• _Aim of the exercise_
Each line of the data below from the one holding "decode 0xD183 0x40000081" to the one holding "decode 0x4540 0x9000", inclusive, is to be reproduced exactly; no other line belongs in the answer.

• _Provided material_
|---|

-- ==== Sys2Proof/Laws/PerInstr.lean ====
section
/-! SUPPORT. One lemma for every constructor of Instr: an instruction without an encoding (a micro-operation, an event) has no
field checks. -/

namespace Sys2Proof.Laws.WellFormed

open Sys2Proof

/-- An instruction has words of its own, or nothing of it is checked at decoding (R67). -/
def Statement (i : Instr) : Prop := (encode i).isSome = true ∨ i.wf = true
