-- ==== Sys2Proof/Tests/Slice0.lean ====
section
/-! SUPPORT. Tests: words written out from the encoding tables of spec/ and what they decode to; an ill-formed term for every
field check; examples of the manual; and for every statement that has hypotheses a state and operands that meet them. -/

open Sys2Proof Sys2Proof.Machine Sys2Proof.Claims

set_option maxRecDepth 20000
set_option exponentiation.threshold 600

namespace Sys2Proof.Tests

/-! ### Decoding -/

/-- Words of the register forms of R110, written from the tables. -/
theorem test_decode_integer1 :
    decode 0x0041 0x7C2 = .ok (.addReg ⟨1, 2, 31, false, false⟩) ∧
    decode 0x0142 0x17C2 = .ok (.subReg ⟨2, 2, 31, true, false⟩) ∧
    decode 0x0243 0x27C2 = .ok (.mulReg ⟨3, 2, 31, false, true⟩) ∧
    decode 0x0344 0x37C2 = .ok (.mulhReg ⟨4, 2, 31, true, true⟩) ∧
    decode 0x0445 0x7C2 = .ok (.divReg ⟨5, 2, 31, false, false⟩) ∧
    decode 0x0546 0x17C2 = .ok (.remReg ⟨6, 2, 31, true, false⟩) ∧
    decode 0x0647 0x27C2 = .ok (.andReg ⟨7, 2, 31, false, true⟩) ∧
    decode 0x0748 0x37C2 = .ok (.orReg ⟨8, 2, 31, true, true⟩) ∧
    decode 0x0849 0x7C2 = .ok (.xorReg ⟨9, 2, 31, false, false⟩) ∧
    decode 0x094A 0x17C2 = .ok (.andnReg ⟨10, 2, 31, true, false⟩) ∧
    decode 0x0A4B 0x27C2 = .ok (.shlReg ⟨11, 2, 31, false, true⟩) ∧
    decode 0x0B4C 0x37C2 = .ok (.shrReg ⟨12, 2, 31, true, true⟩) ∧
    decode 0x0C4D 0x7C2 = .ok (.sarReg ⟨13, 2, 31, false, false⟩) ∧
    decode 0x0D4E 0x17C2 = .ok (.rotReg ⟨14, 2, 31, true, false⟩) ∧
    decode 0x0E4F 0x27C2 = .ok (.minReg ⟨15, 2, 31, false, true⟩) ∧
    decode 0x0F50 0x37C2 = .ok (.maxReg ⟨16, 2, 31, true, true⟩) := by
  decide

/-- Words of the 16-bit immediate forms of R110, written from the tables. -/
theorem test_decode_integer2 :
    decode 0x0081 0xFFFD001E = .ok (.addImm16 ⟨1, 30, -3, false, false⟩) ∧
    decode 0x0182 0xFFFD101E = .ok (.subImm16 ⟨2, 30, -3, true, false⟩) ∧
    decode 0x0283 0xFFFD201E = .ok (.mulImm16 ⟨3, 30, -3, false, true⟩) ∧
    decode 0x0384 0xFFFD301E = .ok (.mulhImm16 ⟨4, 30, -3, true, true⟩) ∧
    decode 0x0485 0xFFFD001E = .ok (.divImm16 ⟨5, 30, -3, false, false⟩) ∧
    decode 0x0586 0xFFFD101E = .ok (.remImm16 ⟨6, 30, -3, true, false⟩) ∧
    decode 0x0687 0xFFFD201E = .ok (.andImm16 ⟨7, 30, -3, false, true⟩) ∧
    decode 0x0788 0xFFFD301E = .ok (.orImm16 ⟨8, 30, -3, true, true⟩) ∧
    decode 0x0889 0xFFFD001E = .ok (.xorImm16 ⟨9, 30, -3, false, false⟩) ∧
    decode 0x098A 0xFFFD101E = .ok (.andnImm16 ⟨10, 30, -3, true, false⟩) ∧
    decode 0x0A8B 0x9201E = .ok (.shlImm16 ⟨11, 30, 9, false, true⟩) ∧
    decode 0x0B8C 0x9301E = .ok (.shrImm16 ⟨12, 30, 9, true, true⟩) ∧
    decode 0x0C8D 0x9001E = .ok (.sarImm16 ⟨13, 30, 9, false, false⟩) ∧
    decode 0x0D8E 0x9101E = .ok (.rotImm16 ⟨14, 30, 9, true, false⟩) ∧
    decode 0x0E8F 0xFFFD201E = .ok (.minImm16 ⟨15, 30, -3, false, true⟩) ∧
    decode 0x0F90 0xFFFD301E = .ok (.maxImm16 ⟨16, 30, -3, true, true⟩) := by
  decide

/-- Words of the 32-bit immediate forms of R110, written from the tables. -/
theorem test_decode_integer3 :
    decode 0x00C1 0xFFFEEE900000001D = .ok (.addImm32 ⟨1, 29, -70000, false, false⟩) ∧
    decode 0x01C2 0xFFFEEE900000101D = .ok (.subImm32 ⟨2, 29, -70000, true, false⟩) ∧
    decode 0x02C3 0xFFFEEE900000201D = .ok (.mulImm32 ⟨3, 29, -70000, false, true⟩) ∧
    decode 0x03C4 0xFFFEEE900000301D = .ok (.mulhImm32 ⟨4, 29, -70000, true, true⟩) ∧
    decode 0x04C5 0xFFFEEE900000001D = .ok (.divImm32 ⟨5, 29, -70000, false, false⟩) ∧
    decode 0x05C6 0xFFFEEE900000101D = .ok (.remImm32 ⟨6, 29, -70000, true, false⟩) ∧
    decode 0x06C7 0xFFFEEE900000201D = .ok (.andImm32 ⟨7, 29, -70000, false, true⟩) ∧
    decode 0x07C8 0xFFFEEE900000301D = .ok (.orImm32 ⟨8, 29, -70000, true, true⟩) ∧
    decode 0x08C9 0xFFFEEE900000001D = .ok (.xorImm32 ⟨9, 29, -70000, false, false⟩) ∧
    decode 0x09CA 0xFFFEEE900000101D = .ok (.andnImm32 ⟨10, 29, -70000, true, false⟩) ∧
    decode 0x0ACB 0x110000201D = .ok (.shlImm32 ⟨11, 29, 17, false, true⟩) ∧
    decode 0x0BCC 0x110000301D = .ok (.shrImm32 ⟨12, 29, 17, true, true⟩) ∧
    decode 0x0CCD 0x110000001D = .ok (.sarImm32 ⟨13, 29, 17, false, false⟩) ∧
    decode 0x0DCE 0x110000101D = .ok (.rotImm32 ⟨14, 29, 17, true, false⟩) ∧
    decode 0x0ECF 0xFFFEEE900000201D = .ok (.minImm32 ⟨15, 29, -70000, false, true⟩) ∧
    decode 0x0FD0 0xFFFEEE900000301D = .ok (.maxImm32 ⟨16, 29, -70000, true, true⟩) := by
  decide

/-- Words of the R113 to R120, written from the tables. -/
theorem test_decode_bits :
    decode 0x1043 0x1004 = .ok (.clz ⟨3, 4, true, false⟩) ∧
    decode 0x1143 0x2004 = .ok (.ctz ⟨3, 4, false, true⟩) ∧
    decode 0x1245 0x3006 = .ok (.popc ⟨5, 6, true, true⟩) ∧
    decode 0x1383 0x2C80004 = .ok (.bfx ⟨3, 4, 8, 11, false⟩) ∧
    decode 0x1483 0x5E80004 = .ok (.bfi ⟨3, 4, 40, 23⟩) ∧
    decode 0x1583 0x360144 = .ok (.sel ⟨3, 4, 5, 6⟩) ∧
    decode 0x1673 0x4 = .ok (.mov ⟨.p 3, .g 4⟩) ∧
    decode 0x1643 0x34 = .ok (.mov ⟨.g 3, .p 4⟩) ∧
    decode 0x1783 0xFFFE1000 = .ok (.liImm16 ⟨3, -2, true⟩) ∧
    decode 0x17C7 0x12345600000000 = .ok (.liImm32 ⟨7, 0x123456, false⟩) ∧
    decode 0x1883 0xFFF80100 = .ok (.leaOff16 ⟨3, 4, -8⟩) ∧
    decode 0x18C3 0x1117000000100 = .ok (.leaOff32 ⟨3, 4, 70000⟩) ∧
    decode 0x1985 0xD00004 = .ok (.ptag ⟨5, 4, 0x10, 3⟩) ∧
    decode 0x1A46 0x5 = .ok (.pget ⟨6, 5⟩) ∧
    decode 0x1B46 0x6005 = .ok (.ext ⟨6, 5, 2, true⟩) := by
  decide

/-- Words of the R61, R121 to R128, written from the tables. -/
theorem test_decode_control :
    decode 0x2073 0xC144 = .ok (.cmpReg ⟨3, 4, 5, .ltn, true⟩) ∧
    decode 0x20B3 0xFFFB3004 = .ok (.cmpImm16 ⟨3, 4, -5, .ge, false⟩) ∧
    decode 0x20F3 0x186A00000F004 = .ok (.cmpImm32 ⟨3, 4, 100000, .ntst, true⟩) ∧
    decode 0x2171 0xCF2 = .ok (.pand ⟨1, 2, 3⟩) ∧
    decode 0x2271 0xCF2 = .ok (.por ⟨1, 2, 3⟩) ∧
    decode 0x2371 0xCF2 = .ok (.pxor ⟨1, 2, 3⟩) ∧
    decode 0x2471 0x32 = .ok (.pnot ⟨1, 2⟩) ∧
    decode 0x25B2 0xFFA71000 = .ok (.brNear ⟨2, true, -3, 7⟩) ∧
    decode 0x25F2 0xFFDDD20700000000 = .ok (.brFar ⟨2, false, -70000, 7⟩) ∧
    decode 0x2680 0x10000 = .ok (.jmpNear ⟨0, 1⟩) ∧
    decode 0x26C0 0x2711F00000000 = .ok (.jmpFar ⟨5000, 31⟩) ∧
    decode 0x279F 0x7FE20000 = .ok (.jalNear ⟨31, 1023, 2⟩) ∧
    decode 0x27DF 0xFFFFFFE200000000 = .ok (.jalFar ⟨31, -1, 2⟩) ∧
    decode 0x285E 0x1D = .ok (.jr ⟨30, 29⟩) ∧
    decode 0x2989 0x80040000 = .ok (.loop ⟨9, -1024, 4⟩) ∧
    decode 0x2A00 0x0 = .ok (.nop) := by
  decide

/-- Words of the R136, R145, written from the tables. -/
theorem test_decode_float :
    decode 0x3083 0x20004081 = .ok (.fadd ⟨3, 1, 2, .rtz, .bf16⟩) ∧
    decode 0x3183 0x40008081 = .ok (.fsub ⟨3, 1, 2, .rdn, .h16⟩) ∧
    decode 0x3283 0x60000081 = .ok (.fmul ⟨3, 1, 2, .rup, .f32⟩) ∧
    decode 0x3383 0x60048081 = .ok (.fma ⟨3, 1, 2, 4, .rup, .h16⟩) ∧
    decode 0x3483 0x81 = .ok (.fdiv ⟨3, 1, 2, .rne, .f32⟩) ∧
    decode 0x3583 0x40004001 = .ok (.fsqrt ⟨3, 1, .rdn, .bf16⟩) ∧
    decode 0x3683 0x8081 = .ok (.fmin ⟨3, 1, 2, .h16⟩) ∧
    decode 0x3783 0x4081 = .ok (.fmax ⟨3, 1, 2, .bf16⟩) ∧
    decode 0x38B3 0x40004081 = .ok (.fcmp ⟨3, 1, 2, .le, .bf16⟩) ∧
    decode 0x3982 0xA0201 = .ok (.fcvt ⟨2, 1, 0x08, 0x0A, .rne, false⟩) ∧
    decode 0x3A83 0x8001 = .ok (.fclass ⟨3, 1, .h16⟩) ∧
    decode 0x3B83 0x6081 = .ok (.fsgn ⟨3, 1, 2, .xor, .bf16⟩) ∧
    decode 0xD083 0x20000081 = .ok (.dadd ⟨3, 1, 2, .rtz⟩) ∧
    decode 0xD183 0x40000081 = .ok (.dsub ⟨3, 1, 2, .rdn⟩) ∧
    decode 0xD283 0x60000081 = .ok (.dmul ⟨3, 1, 2, .rup⟩) ∧
    decode 0xD383 0x60040081 = .ok (.dfma ⟨3, 1, 2, 4, .rup⟩) ∧
    decode 0xD483 0x81 = .ok (.ddiv ⟨3, 1, 2, .rne⟩) ∧
    decode 0xD583 0x20000001 = .ok (.dsqrt ⟨3, 1, .rtz⟩) ∧
    decode 0xD683 0x502402C1 = .ok (.dcvt ⟨3, 1, 0x0B, 0x24, .rdn, true⟩) ∧
    decode 0xD7A3 0x826408A1 = .ok (.vdfma ⟨3, 1, 2, 4, 9, .sr⟩) := by
  decide

/-- Words of the R269 to R282, written from the tables. -/
theorem test_decode_memory :
    decode 0x4083 0xFFF89101 = .ok (.ldOff16 ⟨3, 4, -8, 2, true, 1⟩) ∧
    decode 0x40C3 0x111700000E100 = .ok (.ldOff32 ⟨3, 4, 70000, 3, false, 2⟩) ∧
    decode 0x4186 0x108C300 = .ok (.stOff16 ⟨6, 12, 0x108, 3, 0⟩) ∧
    decode 0x41C3 0xFFFEEE9000007100 = .ok (.stOff32 ⟨3, 4, -70000, 1, 3⟩) ∧
    decode 0x4283 0x40 = .ok (.ldpOff16 ⟨3, 1, 0, 0⟩) ∧
    decode 0x42C3 0x1000001100 = .ok (.ldpOff32 ⟨3, 4, 16, 1⟩) ∧
    decode 0x439E 0xFFF02100 = .ok (.stpOff16 ⟨30, 4, -16, 2⟩) ∧
    decode 0x43C3 0x1000003100 = .ok (.stpOff32 ⟨3, 4, 16, 3⟩) ∧
    decode 0x4440 0x4000 = .ok (.acq ⟨.quad, 0⟩) ∧
    decode 0x4540 0x9000 = .ok (.rel ⟨.tile, 1⟩) ∧
    decode 0x4640 0x3000 = .ok (.fence ⟨.core, 3⟩) ∧
    decode 0x4745 0x2000 = .ok (.pwait ⟨5, 2⟩) ∧
    decode 0x4845 0x1006 = .ok (.tlook ⟨5, 6, 1⟩) ∧
    decode 0x4945 0x21C6 = .ok (.tset ⟨5, 6, 7, 2⟩) ∧
    decode 0x4A45 0x31C0 = .ok (.tclr ⟨5, 7, 3⟩) ∧
    decode 0x4B45 0x11C0 = .ok (.mon ⟨5, 7, 1⟩) ∧
    decode 0x4C45 0x2006 = .ok (.mwait ⟨5, 6, 2⟩) ∧
    decode 0x4D45 0x31C0 = .ok (.sbr ⟨5, 7, 3⟩) ∧
    decode 0x4E40 0x11C6 = .ok (.sbw ⟨7, 6, 1⟩) ∧
    decode 0x5085 0xA00001C6 = .ok (.aadd ⟨5, 7, 6, true, false, true, false, 0⟩) ∧
    decode 0x5185 0x500011C6 = .ok (.amin ⟨5, 7, 6, false, true, false, true, 1⟩) ∧
    decode 0x5285 0x300021C6 = .ok (.amax ⟨5, 7, 6, true, true, false, false, 2⟩) ∧
    decode 0x5385 0xC00031C6 = .ok (.aand ⟨5, 7, 6, false, false, true, true, 3⟩) ∧
    decode 0x5485 0x600001C6 = .ok (.aor ⟨5, 7, 6, true, false, false, true, 0⟩) ∧
    decode 0x5585 0x900011C6 = .ok (.axor ⟨5, 7, 6, false, true, true, false, 1⟩) ∧
    decode 0x5685 0xF00021C6 = .ok (.aswp ⟨5, 7, 6, true, true, true, true, 2⟩) ∧
    decode 0x5785 0xA00811C6 = .ok (.acas ⟨5, 7, 6, 8, true, false, true, false, 1⟩) ∧
    decode 0x5885 0x500061C6 = .ok (.afadd ⟨5, 7, 6, .bf16, true, false, true, 2⟩) := by
  decide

|---|

• _Result of the exercise_
    decode 0xD183 0x40000081 = .ok (.dsub ⟨3, 1, 2, .rdn⟩) ∧
    decode 0xD283 0x60000081 = .ok (.dmul ⟨3, 1, 2, .rup⟩) ∧
    decode 0xD383 0x60040081 = .ok (.dfma ⟨3, 1, 2, 4, .rup⟩) ∧
    decode 0xD483 0x81 = .ok (.ddiv ⟨3, 1, 2, .rne⟩) ∧
    decode 0xD583 0x20000001 = .ok (.dsqrt ⟨3, 1, .rtz⟩) ∧
    decode 0xD683 0x502402C1 = .ok (.dcvt ⟨3, 1, 0x0B, 0x24, .rdn, true⟩) ∧
    decode 0xD7A3 0x826408A1 = .ok (.vdfma ⟨3, 1, 2, 4, 9, .sr⟩) := by
  decide

/-- Words of the R269 to R282, written from the tables. -/
theorem test_decode_memory :
    decode 0x4083 0xFFF89101 = .ok (.ldOff16 ⟨3, 4, -8, 2, true, 1⟩) ∧
    decode 0x40C3 0x111700000E100 = .ok (.ldOff32 ⟨3, 4, 70000, 3, false, 2⟩) ∧
    decode 0x4186 0x108C300 = .ok (.stOff16 ⟨6, 12, 0x108, 3, 0⟩) ∧
    decode 0x41C3 0xFFFEEE9000007100 = .ok (.stOff32 ⟨3, 4, -70000, 1, 3⟩) ∧
    decode 0x4283 0x40 = .ok (.ldpOff16 ⟨3, 1, 0, 0⟩) ∧
    decode 0x42C3 0x1000001100 = .ok (.ldpOff32 ⟨3, 4, 16, 1⟩) ∧
    decode 0x439E 0xFFF02100 = .ok (.stpOff16 ⟨30, 4, -16, 2⟩) ∧
    decode 0x43C3 0x1000003100 = .ok (.stpOff32 ⟨3, 4, 16, 3⟩) ∧
    decode 0x4440 0x4000 = .ok (.acq ⟨.quad, 0⟩) ∧
    decode 0x4540 0x9000 = .ok (.rel ⟨.tile, 1⟩) ∧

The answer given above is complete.